- [RAW DATA]
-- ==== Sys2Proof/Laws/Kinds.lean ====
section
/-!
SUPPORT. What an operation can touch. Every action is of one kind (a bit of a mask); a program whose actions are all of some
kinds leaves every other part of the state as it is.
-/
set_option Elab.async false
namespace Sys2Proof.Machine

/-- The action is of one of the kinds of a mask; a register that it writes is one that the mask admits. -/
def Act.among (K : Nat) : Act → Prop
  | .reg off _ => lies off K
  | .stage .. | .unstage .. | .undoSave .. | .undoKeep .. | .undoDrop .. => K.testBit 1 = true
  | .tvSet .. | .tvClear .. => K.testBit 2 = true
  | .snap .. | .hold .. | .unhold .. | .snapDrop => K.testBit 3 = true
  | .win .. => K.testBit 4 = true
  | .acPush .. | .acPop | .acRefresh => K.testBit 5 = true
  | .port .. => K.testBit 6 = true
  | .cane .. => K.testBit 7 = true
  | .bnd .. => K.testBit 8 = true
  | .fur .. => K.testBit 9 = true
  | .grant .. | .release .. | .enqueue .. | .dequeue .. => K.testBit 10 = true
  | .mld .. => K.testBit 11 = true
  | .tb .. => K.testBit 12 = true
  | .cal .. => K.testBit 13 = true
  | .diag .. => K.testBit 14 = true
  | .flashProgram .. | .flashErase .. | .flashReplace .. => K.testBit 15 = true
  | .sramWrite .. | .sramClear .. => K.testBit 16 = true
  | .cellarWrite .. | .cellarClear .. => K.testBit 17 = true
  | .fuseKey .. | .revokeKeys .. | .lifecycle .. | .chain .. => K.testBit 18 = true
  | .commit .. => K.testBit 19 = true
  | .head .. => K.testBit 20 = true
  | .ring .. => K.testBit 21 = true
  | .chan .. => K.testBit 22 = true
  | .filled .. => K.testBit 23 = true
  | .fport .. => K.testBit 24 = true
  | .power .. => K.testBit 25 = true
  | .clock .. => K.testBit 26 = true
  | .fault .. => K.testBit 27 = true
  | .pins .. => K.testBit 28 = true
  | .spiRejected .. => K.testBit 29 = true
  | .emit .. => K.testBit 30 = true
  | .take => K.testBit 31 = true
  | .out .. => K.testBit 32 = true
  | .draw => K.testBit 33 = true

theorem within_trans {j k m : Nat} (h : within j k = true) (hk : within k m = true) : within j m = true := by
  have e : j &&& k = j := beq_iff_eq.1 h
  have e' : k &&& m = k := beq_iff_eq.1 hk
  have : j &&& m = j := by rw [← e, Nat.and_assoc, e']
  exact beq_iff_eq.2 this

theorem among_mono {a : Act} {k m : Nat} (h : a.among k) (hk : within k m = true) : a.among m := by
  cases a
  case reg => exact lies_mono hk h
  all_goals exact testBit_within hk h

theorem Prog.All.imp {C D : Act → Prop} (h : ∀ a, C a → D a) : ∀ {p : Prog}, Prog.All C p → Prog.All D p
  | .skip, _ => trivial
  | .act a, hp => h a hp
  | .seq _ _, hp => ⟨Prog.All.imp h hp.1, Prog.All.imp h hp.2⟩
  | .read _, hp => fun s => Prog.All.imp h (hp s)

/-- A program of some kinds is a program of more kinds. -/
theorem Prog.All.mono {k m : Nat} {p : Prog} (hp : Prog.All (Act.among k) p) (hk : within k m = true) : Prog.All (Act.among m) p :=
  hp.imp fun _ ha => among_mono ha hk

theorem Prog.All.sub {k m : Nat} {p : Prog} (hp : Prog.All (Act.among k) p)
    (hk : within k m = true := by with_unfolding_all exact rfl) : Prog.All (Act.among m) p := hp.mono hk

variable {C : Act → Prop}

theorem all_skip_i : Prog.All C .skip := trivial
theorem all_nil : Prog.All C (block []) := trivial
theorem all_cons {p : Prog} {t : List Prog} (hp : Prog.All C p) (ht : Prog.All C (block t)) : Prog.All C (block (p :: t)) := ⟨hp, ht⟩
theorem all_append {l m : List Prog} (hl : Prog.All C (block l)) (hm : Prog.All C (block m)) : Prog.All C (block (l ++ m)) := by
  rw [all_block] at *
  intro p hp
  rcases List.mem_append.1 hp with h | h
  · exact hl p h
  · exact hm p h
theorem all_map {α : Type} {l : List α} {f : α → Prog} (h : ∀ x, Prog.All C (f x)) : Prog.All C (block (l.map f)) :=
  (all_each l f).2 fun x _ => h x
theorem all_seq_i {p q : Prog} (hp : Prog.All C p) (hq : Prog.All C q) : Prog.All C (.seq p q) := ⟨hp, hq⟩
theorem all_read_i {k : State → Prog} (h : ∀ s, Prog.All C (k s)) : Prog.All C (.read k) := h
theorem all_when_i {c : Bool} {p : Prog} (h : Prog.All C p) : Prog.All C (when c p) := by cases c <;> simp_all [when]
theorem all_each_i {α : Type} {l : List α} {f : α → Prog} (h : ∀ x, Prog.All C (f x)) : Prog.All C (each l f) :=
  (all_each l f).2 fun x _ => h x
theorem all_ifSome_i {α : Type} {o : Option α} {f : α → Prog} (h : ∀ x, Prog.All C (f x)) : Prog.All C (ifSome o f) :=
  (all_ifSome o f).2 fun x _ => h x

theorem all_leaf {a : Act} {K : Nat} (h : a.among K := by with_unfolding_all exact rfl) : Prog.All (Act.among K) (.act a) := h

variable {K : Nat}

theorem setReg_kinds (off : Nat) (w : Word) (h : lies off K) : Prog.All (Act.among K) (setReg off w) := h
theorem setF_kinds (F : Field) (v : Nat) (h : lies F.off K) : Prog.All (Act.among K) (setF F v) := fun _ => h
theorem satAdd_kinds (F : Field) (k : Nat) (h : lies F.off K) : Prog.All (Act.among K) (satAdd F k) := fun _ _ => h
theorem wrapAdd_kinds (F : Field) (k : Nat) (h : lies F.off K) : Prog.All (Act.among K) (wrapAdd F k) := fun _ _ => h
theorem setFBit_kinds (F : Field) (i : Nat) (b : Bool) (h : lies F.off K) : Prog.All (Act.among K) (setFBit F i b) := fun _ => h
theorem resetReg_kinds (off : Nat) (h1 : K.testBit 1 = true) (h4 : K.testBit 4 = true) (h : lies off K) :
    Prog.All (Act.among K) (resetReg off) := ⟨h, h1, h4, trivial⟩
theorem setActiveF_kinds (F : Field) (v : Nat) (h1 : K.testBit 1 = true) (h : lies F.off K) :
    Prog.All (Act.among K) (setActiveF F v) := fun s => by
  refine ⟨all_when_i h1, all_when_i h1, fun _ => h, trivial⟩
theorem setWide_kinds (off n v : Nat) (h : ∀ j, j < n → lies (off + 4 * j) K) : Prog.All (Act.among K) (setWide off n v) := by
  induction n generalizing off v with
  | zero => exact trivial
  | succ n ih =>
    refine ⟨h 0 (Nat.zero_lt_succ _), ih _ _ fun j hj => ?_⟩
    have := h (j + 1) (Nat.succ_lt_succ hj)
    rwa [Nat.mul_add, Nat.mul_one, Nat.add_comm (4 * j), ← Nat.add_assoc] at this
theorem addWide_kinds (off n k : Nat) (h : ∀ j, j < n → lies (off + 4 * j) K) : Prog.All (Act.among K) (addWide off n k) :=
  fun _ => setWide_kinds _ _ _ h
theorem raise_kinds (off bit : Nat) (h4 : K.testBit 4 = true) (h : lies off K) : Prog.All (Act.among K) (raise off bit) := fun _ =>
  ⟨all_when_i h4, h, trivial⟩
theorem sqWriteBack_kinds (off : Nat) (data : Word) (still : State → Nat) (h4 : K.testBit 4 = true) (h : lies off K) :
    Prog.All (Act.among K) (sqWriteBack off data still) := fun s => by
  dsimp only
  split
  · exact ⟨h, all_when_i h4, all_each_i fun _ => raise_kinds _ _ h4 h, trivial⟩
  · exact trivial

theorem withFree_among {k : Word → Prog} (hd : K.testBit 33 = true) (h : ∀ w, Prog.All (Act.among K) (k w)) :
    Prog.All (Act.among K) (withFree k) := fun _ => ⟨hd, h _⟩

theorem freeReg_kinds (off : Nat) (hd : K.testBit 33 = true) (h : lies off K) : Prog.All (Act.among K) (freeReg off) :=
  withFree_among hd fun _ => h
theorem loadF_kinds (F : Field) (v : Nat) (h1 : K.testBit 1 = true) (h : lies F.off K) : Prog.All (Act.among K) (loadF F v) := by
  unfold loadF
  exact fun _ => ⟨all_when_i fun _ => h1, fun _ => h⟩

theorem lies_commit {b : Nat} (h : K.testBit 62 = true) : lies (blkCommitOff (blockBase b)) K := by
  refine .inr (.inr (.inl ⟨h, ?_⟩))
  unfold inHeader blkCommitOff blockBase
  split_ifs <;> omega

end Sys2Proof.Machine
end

- [PROBLEM DESCRIPTION] In the material above, transcribe exactly the lines beginning at the one with "SUPPORT. What an" and ending at the one with "K.testBit 30 = true", both included.

- [ANSWER TO THIS PROBLEM]
SUPPORT. What an operation can touch. Every action is of one kind (a bit of a mask); a program whose actions are all of some
kinds leaves every other part of the state as it is.
-/
set_option Elab.async false
namespace Sys2Proof.Machine

/-- The action is of one of the kinds of a mask; a register that it writes is one that the mask admits. -/
def Act.among (K : Nat) : Act → Prop
  | .reg off _ => lies off K
  | .stage .. | .unstage .. | .undoSave .. | .undoKeep .. | .undoDrop .. => K.testBit 1 = true
  | .tvSet .. | .tvClear .. => K.testBit 2 = true
  | .snap .. | .hold .. | .unhold .. | .snapDrop => K.testBit 3 = true
  | .win .. => K.testBit 4 = true
  | .acPush .. | .acPop | .acRefresh => K.testBit 5 = true
  | .port .. => K.testBit 6 = true
  | .cane .. => K.testBit 7 = true
  | .bnd .. => K.testBit 8 = true
  | .fur .. => K.testBit 9 = true
  | .grant .. | .release .. | .enqueue .. | .dequeue .. => K.testBit 10 = true
  | .mld .. => K.testBit 11 = true
  | .tb .. => K.testBit 12 = true
  | .cal .. => K.testBit 13 = true
  | .diag .. => K.testBit 14 = true
  | .flashProgram .. | .flashErase .. | .flashReplace .. => K.testBit 15 = true
  | .sramWrite .. | .sramClear .. => K.testBit 16 = true
  | .cellarWrite .. | .cellarClear .. => K.testBit 17 = true
  | .fuseKey .. | .revokeKeys .. | .lifecycle .. | .chain .. => K.testBit 18 = true
  | .commit .. => K.testBit 19 = true
  | .head .. => K.testBit 20 = true
  | .ring .. => K.testBit 21 = true
  | .chan .. => K.testBit 22 = true
  | .filled .. => K.testBit 23 = true
  | .fport .. => K.testBit 24 = true
  | .power .. => K.testBit 25 = true
  | .clock .. => K.testBit 26 = true
  | .fault .. => K.testBit 27 = true
  | .pins .. => K.testBit 28 = true
  | .spiRejected .. => K.testBit 29 = true
  | .emit .. => K.testBit 30 = true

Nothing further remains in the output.